▶ [WORK ITEM]
Your answer must be the exact lines from the one holding "the rewind. -/" through the final line of the records below, both included, and nothing more.

▶ [SOURCE MATERIAL]

-- ==== Sys2Proof/Machine/KeysTimers.lean ====
section
/-! DEFINITION. Keypad and timer instructions (45_keys_timers.md). Keys are levels, written by SETKEY alone; timers
count down on TICK alone. -/

namespace Sys2Proof.Machine

/-- EX9E SKP VX (R200, R201). -/
def execSkp (x : Reg) (s : State) : Result :=
  match s.keyAt (s.readV x) with
  | some pressed => .next (s.skipIf pressed)
  | none => .next (s.raiseIn .keyIndexOutOfRange (.skp x))

/-- EXA1 SKNP VX (R200, R202). -/
def execSknp (x : Reg) (s : State) : Result :=
  match s.keyAt (s.readV x) with
  | some pressed => .next (s.skipIf (!pressed))
  | none => .next (s.raiseIn .keyIndexOutOfRange (.sknp x))

/-- FX07 LD VX, DT (R203). -/
def execLdVxDt (x : Reg) (s : State) : Result := .next (s.writeV x s.dt)

/-- FX0A LD VX, K (R204): the least pressed key, else the rewind. -/
def execLdVxK (x : Reg) (s : State) : Result :=
  match s.leastKey with
  | some k => .next (s.writeV x (BitVec.ofNat 8 k))
  | none => .next s.rewind

/-- FX15 LD DT, VX (R205). -/
def execLdDtVx (x : Reg) (s : State) : Result := .next (s.setDt (s.readV x))

/-- FX18 LD ST, VX (R206). -/
def execLdStVx (x : Reg) (s : State) : Result := .next (s.setSt (s.readV x))

end Sys2Proof.Machine
end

▶ [WRITTEN SOLUTION]
/-- FX0A LD VX, K (R204): the least pressed key, else the rewind. -/
def execLdVxK (x : Reg) (s : State) : Result :=
  match s.leastKey with
  | some k => .next (s.writeV x (BitVec.ofNat 8 k))
  | none => .next s.rewind

/-- FX15 LD DT, VX (R205). -/
def execLdDtVx (x : Reg) (s : State) : Result := .next (s.setDt (s.readV x))

/-- FX18 LD ST, VX (R206). -/
def execLdStVx (x : Reg) (s : State) : Result := .next (s.setSt (s.readV x))

end Sys2Proof.Machine
end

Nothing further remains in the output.